Here's a very quick rundown, based on some quick grep and Perl scripts:
28,551 active records (ones with at least one active link)
31,525 active links
2,757 domains represented in the links
Top providers and notes (based on server domain,
or in some cases higher-level domain):
7460 onlinebooks.library.upenn.edu
This is for links that for some reason link back to a cover page on my own
site. The main subsets are
6911 Project Gutenberg links (there may be multiple such links per record)
340 "no US access" cover pages (public domain outside US, but not inside)
201 serial cover pages (not all listed serials have these)
5 complex book cover pages (where I had to stitch together items
with something more than just a list of links)
1620 www.canadiana.org -- Early Canadiana Online
1419 name.umdl.umich.edu -- Making of America, and a few other Michigan titles
980 *.nap.edu -- National Academy Press
700 *.loc.gov -- Library of Congress (mostly American Memory)
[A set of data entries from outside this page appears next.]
/-- What the reply context holds from the taking on (R43). -/
structure Taking where
  station : Address
  request : Request
  handling : Handling
  standIn : StandIn
  /-- D of the profile segment A had taken up when the poll or select ended, in character times (R44). -/
  deadline : Nat
  deriving DecidableEq, Repr

inductive ReplyCode where
  | data | nil | offline | accept | refuse
  deriving DecidableEq, Repr

/-- The reply context (R43). -/
inductive ReplyContext where
  | idle
  | waiting (t : Taking)
  /-- FILLING, with the count of the FILL characters that have been sent (R51). -/
  | filling (t : Taking) (sent : Nat)
  | sending (t : Taking) (code : ReplyCode) (message : List Byte)
  deriving DecidableEq, Repr

/-! ### Print Engine states, named before their block since notices and reports carry them (chapter 6) -/

inductive StallReason where
  | paper | fault | noResponse | grant
  deriving DecidableEq, Repr

inductive EngineState where
  | disabled | idle | notReady | claiming | running
  | stalled (r : StallReason)
  | gap
  deriving DecidableEq, Repr

/-! ### Star Port Controller (chapter 4) -/

inductive Parity where
  | none | odd | even
  deriving DecidableEq, Repr

/-- The port profile (R63); `rate` is the code of section 11.3, `gap` the frame gap limit in milliseconds. -/
structure PortProfile where
  rate : Fin 8
  parity : Parity
  stopBits : Nat
  gap : Nat
  peerUsed : Bool
  deriving DecidableEq, Repr

inductive PortState where
  | standby | online | detached | stopping | isolated
  deriving DecidableEq, Repr

inductive FramePhase where
  | leadHunt | kind | len | payload | check
  deriving DecidableEq, Repr

/-- The receive context of a port (R69). The count of payload characters and the running sum are read off it. -/
structure PortRx where
  phase : FramePhase
  kind : Byte
  len : Byte
  payload : List Byte
  errorMark : Bool
  deriving DecidableEq, Repr

inductive NakReason where
  | check | length | kind | noAddress | queueFull | printerOff | jobOpen | noJob | tableFull | spoolFull | quota
  deriving DecidableEq, Repr

/-- A response waiting for the desk (R77). -/
inductive Response where
  | ack (kind : Byte)
  | nak (kind : Byte) (reason : NakReason)
  deriving DecidableEq, Repr

/-- The job states that records and notices carry (R186). -/
inductive NoticeState where
  | opened | queued | held | printing | done | cancelled | discarded
  deriving DecidableEq, Repr

/-- A notice waiting for the desk, its contents fixed when it was queued (R80). -/
inductive Notice where
  | linkState (port : PortState) (address : Option Address) (engine : EngineState) (free held : Nat)
  | printState (id : Nat) (state : NoticeState) (position : Nat)
  deriving DecidableEq, Repr
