-- ==== Sys2Proof/Machine/TrunkCommands.lean ====
section
/-! DEFINITION. The trunk family: SET_TRUNK_PROFILE, the receivers' and transmitters' events, and the reply context's
(chapters 2 and 3). -/

namespace Sys2Proof.Machine

/-- SET_TRUNK_PROFILE (R39, R40, R16). Every learned age limit a byte can hold is in range. -/
def setTrunkProfileCommand (rate sync syncCount deadline fill : Byte) (jabber : BitVec 16) (mode ageLimit : Byte) :
    Command := fun s =>
  match trunkProfileOf rate sync syncCount deadline fill jabber mode with
  | none => refuse .badValue s
  | some p =>
    accept ({ s with sd := { s.sd with ageLimit := ageLimit.toNat } }.writeTrunkProfile p)

def execSetTrunkProfile (cont : Bool) (rate sync syncCount deadline fill : Byte) (jabber : BitVec 16)
    (mode ageLimit : Byte) (s : State) : Result :=
  .next (s.execute cont (setTrunkProfileCommand rate sync syncCount deadline fill jabber mode ageLimit))

/-! ### Receivers -/

/-- LINE_ACTIVITY_START (R24): the activity measure starts, unless the part itself is sending. -/
def execLineActivityStart (g : Seg) (s : State) : Result :=
  let x := s.seg g
  .next (if x.takesBits then s.setSeg g { x with activity := some (x.activity.getD 0) } else s)

/-- SYNC_MATCH (R21): a receiver in HUNT fixes its character boundaries. A match shows activity on the line. -/
def execSyncMatch (g : Seg) (s : State) : Result :=
  let x := s.seg g
  .next (if x.takesBits && x.rx.phase == .hunt then
    s.setSeg g { x with
      activity := some (x.activity.getD 0)
      rx := if x.profile.syncCount = 1 then .inBurst else { TrunkRx.hunting with phase := .sync1 } }
  else s)

/-- ADDRESS_CHARACTER_TAKEN (R22, R26). -/
def execAddressCharacterTaken (g : Seg) (k : BurstKind) (a : Address) (quiet : Nat) (s : State) : Result :=
  .next (s.addressTaken g k a quiet)

/-- TRUNK_CHARACTER_TAKEN (R21, R22, R31). -/
def execTrunkCharacterTaken (g : Seg) (ch : TrunkChar) (s : State) : Result := .next (s.characterOnTrunk g ch)

/-- BURST_END (R23). -/
def execBurstEnd (g : Seg) (inside : Bool) (s : State) : Result := .next (s.burstEnds g inside)

/-- IDLE_RECOGNIZED in HUNT or SYNC1 (R21, R24). -/
def execIdleRecognized (g : Seg) (s : State) : Result := .next (s.idleSeen g)

/-- JABBER (R24). -/
def execJabber (g : Seg) (s : State) : Result := .next (s.jabbers g)

/-! ### Transmitters and watches -/

/-- FORWARD_HELD_START (R30, R31). -/
def execForwardHeldStart (quiet : Nat) (s : State) : Result := .next (s.startHeld quiet)

/-- TRANSMITTER_BURST_END (R28). -/
def execTransmitterBurstEnd (g : Seg) (s : State) : Result := .next (s.transmitterEnds g)

/-- POLL_MISS_WINDOW_EXPIRY (R37): a miss for the watched station, if the watch is armed. -/
def execPollMissWindowExpiry (g : Seg) (s : State) : Result :=
  .next (match (s.seg g).watch with
    | none => s
    | some w => (s.setSeg g { s.seg g with watch := none }).pollMiss g w.station)

/-! ### The reply context -/

/-- REPLY_START_POINT (R44): transmitter A takes a waiting request when its line is available. -/
def execReplyStartPoint (quiet : Nat) (s : State) : Result :=
  .next (match s.pr with
    | .waiting t => if s.ti.segA.available quiet then s.startReply t else s
    | _ => s)

/-- REPLY_DEADLINE_EXPIRY (R44): a waiting reply is abandoned. -/
def execReplyDeadlineExpiry (s : State) : Result :=
  .next (match s.pr with
    | .waiting _ => { s with pr := .idle }
    | _ => s)

/-- FILL_BUDGET_EXHAUSTED (R52): the F-th FILL completes, and the reply commits to NIL. -/
def execFillBudgetExhausted (s : State) : Result :=
  .next (match s.pr with
    | .filling t _ => s.commit t s.fillsLeft .nil []
    | _ => s)

end Sys2Proof.Machine
end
620 etext.lib.virginia.edu -- University of Virginia EText Center
598 www.sacred-texts.com -- Internet Sacred Texts Archive
472 ark.cdlib.org -- U California (mostly free UC Press titles)
413 www.ccel.org -- Christian Classics Ethereal Library
376 docsouth.unc.edu -- Documenting the American South
335 www.athelstane.co.uk -- Athelstane (Nick Hodson)
306 digital.library.upenn.edu -- A Celebration of Women Writers + a few others
303 www.hti.umich.edu -- Michigan's Humanities Text Initiative
300 www.bartleby.com -- Project Bartleby
264 *.indiana.edu -- Indiana (mostly Victorian Women Writers
and some Wright American Fiction)
241 www.wws.princeton.edu -- Office of Technology Assessment archive
228 *.archive.org -- Open-Access Text Archive and Wayback machine
archived copies
228 www.cimmay.us -- Cimmay (Michael Rivard)
202 www.mainlesson.com -- Baldwin Children's Literature Project
188 *.cornell.edu -- Cornell, mostly from the Math Book collection
154 www.perseus.tufts.edu -- Perseus Project
174 www.cs.arizona.edu -- Arizona (mostly their textiles collection)
145 digital.lib.msu.edu -- Michigan State special collections
131 www.eldritchpress.org -- Eldritch press (Eric Eldred)
127 digital.library.wisc.edu -- Wisconsin digital collections
120 www.horrormasters.com -- Horror Masters
117 www.bibliomania.com -- Bibliomania
114 books.iuniverse.com -- IUniverse
111 www.kellscraft.com -- Kellscraft
110 socserv2.mcmaster.ca -- McMaster (Rod Hay's economics collection)
107 darkwing.uoregon.edu -- Renascence Editions (Risa Bear)
(and a couple thousand more domains below this, but those are the ones that
have more than 100 links in my current database. There's clearly a lot
more than could be listed from many of these sources-- Google Books, for
instance, probably has over 100,000 free volumes by now but only 84 entries
in my database. But that's what I've got now.)
I hope this helps,
John